Gerard Johnson / Matt Wilkinson / Ed Barratt

From acclaimed writer-director Gerard Johnson comes a psychological thriller that’s dripping in sweat, tears, and testosterone. MUSCLE is the story of Simon, an unhappy, unambitious office worker whose life is gradually taken over by Terry, his new, very hands-on personal trainer who reveals himself to be more committed — and more dangerous — than Simon could have imagined.

Muscle was an unusually demanding micro-budget feature to shoot with a lot of considerations from the outset. The film was shot in black & white, in Newcastle, with many of the cast being non-professional actors. A lot of work went into making the film as authentic and as local as possible, from the gym to the out-of-control parties. The film was shot in two blocks, giving lead actor Cavan Clerkin a gruelling 12-week period in between to alter his physical appearance according to the demands of the script.

 

The Street

Zed Nelson

Focusing on one street and its inhabitants over a three-year period, the film charts the toxic collision of gentrification, austerity and the nation’s slide into Brexit. 
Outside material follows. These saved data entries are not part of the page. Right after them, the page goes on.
-- ==== Sys2Proof/Machine/State.lean ====
section
/-! DEFINITION. The state of the block and of its ports, its reset value, and the reasons a step can stop
(10_state.md R15 to R31, 60_exceptions.md R93, 70_reset_and_hazards.md R111 to R126). -/

namespace Sys2Proof.Machine

/-- The codes of a response (R93). `0x5` to `0xF` are never produced and have no name. -/
inductive RspCode where
  | ok
  | illegalCommand
  | boundsError
  | tableNotBuilt
  | accNotInit
deriving DecidableEq, Repr

/-- What the response port carries for a command (R24): `(RSP_CODE, RSP_DATA)`. -/
structure Response where
  code : RspCode
  data : Word
deriving DecidableEq, Repr

/-- What the host can do to the block (R125), each between commands and never inside one (R7, R117). -/
inductive HostInput where
  /-- Present one 32-bit word, legal or not, in any state. -/
  | command (w : CommandWord)
  /-- Apply the reset input (R111). -/
  | reset
  /-- Supply another buffer: `BUF(p)` is the `p`-th of these bytes and `BUFSIZE` their number, so that the
  block is told the true `BUFSIZE` (R60, R125; 93_implementation_defined.md U2). -/
  | supplyBuffer (bytes : List Byte)
deriving DecidableEq, Repr

/-- The lookup table (R20): 256 entries (`NENTRIES`, R5) of 16 bits. -/
abbrev Table := Vector Word 256

/-- The bytes of the BUF space by position (R35), addresses strictly rising and no listed byte equal to
what an unlisted position reads as (`Memory.wf` in Ops.lean). -/
abbrev Memory := List Host.Cell

/-- The block's state, its scratch registers, its buffer port and its command and response ports. -/
structure State where
  /-- `TABLE` (R20). -/
  table : Table
  /-- `TVALID` (R21): the table is built. -/
  tvalid : Bool
  /-- `CRC` (R16). -/
  crc : Word
  /-- `CVALID` (R22): the accumulator is live. -/
  cvalid : Bool
  /-- `ACC` (R17), scratch. -/
  acc : Word
  /-- `WORK` (R17), scratch. -/
  work : Word
  /-- `I` (R19), scratch. -/
  entryIndex : BitVec 8
  /-- `K` (R19), scratch. -/
  bitCount : BitVec 3
  /-- `POS` (R19), scratch. -/
  pos : Word
  /-- `BUFSIZE` (R6). -/
  bufSize : Nat
  /-- `BUF` (R6). -/
  buf : Memory
  /-- What the host will do next, first to come first (R7; assumption 1). -/
  hostInputs : List HostInput
  /-- The responses of the run so far, oldest first (R24, R124; assumption 2). -/
  responses : List Response
  /-- The model's own: how many times free values have been drawn (assumption 10). -/
  draws : Nat
deriving DecidableEq, Repr

/-- The reasons a step of the Lean model can stop with a fault. The block's own faults (R93) are
responses, and so next states, not these. -/
inductive Fault where
  /-- A `BufRead` at a position not below `BUFSIZE`, which the spec does not define (R35). Raised by the
  read that CKSUM makes; CKSUM's bounds check keeps every run from it. Safe (assumption 13). -/
  | bufReadOutOfRange
deriving DecidableEq, Repr

/-- The reasons a step has no meaning. -/
inductive Refusal where
  /-- Raised by an arm of `exec` whose instruction has no meaning yet. Safe: no arm is so. -/
  | notModelled (mnemonic : String)
deriving DecidableEq, Repr

/-- The block right after reset (R30). `TVALID` and `CVALID` are 0 and no response is pending, as the
spec says. TABLE and CRC (DESIGN CHOICE, assumption 6; unsafe), the scratch registers (DESIGN CHOICE,
assumption 7; unsafe) and the buffer port (DESIGN CHOICE, assumption 8; unsafe) have no value of the spec. -/
def State.reset : State where
  table := Vector.replicate 256 0
  tvalid := false
  crc := 0
  cvalid := false
  acc := 0
  work := 0
  entryIndex := 0
  bitCount := 0
  pos := 0
  bufSize := 0
  buf := []
  hostInputs := []
  responses := []
  draws := 0

end Sys2Proof.Machine
end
The Street was a passion project for director, writer and producer Zed Nelson. Over four years (two of which he worked entirely alone), Zed gained the confidence of the residents and business owners of the street, personally meeting and interviewing 122 people (55 of whom appear in the finished film). As the film began to take shape, Zed won funding from the Museum of London, Arts Council England and the Alcea Foundation, and also managed to obtain the help of Academy Award-winning composer Rachel Portman to score the film. The Street is a testament to authentic, independent storytelling and premiered at the London Film Festival in October 2019.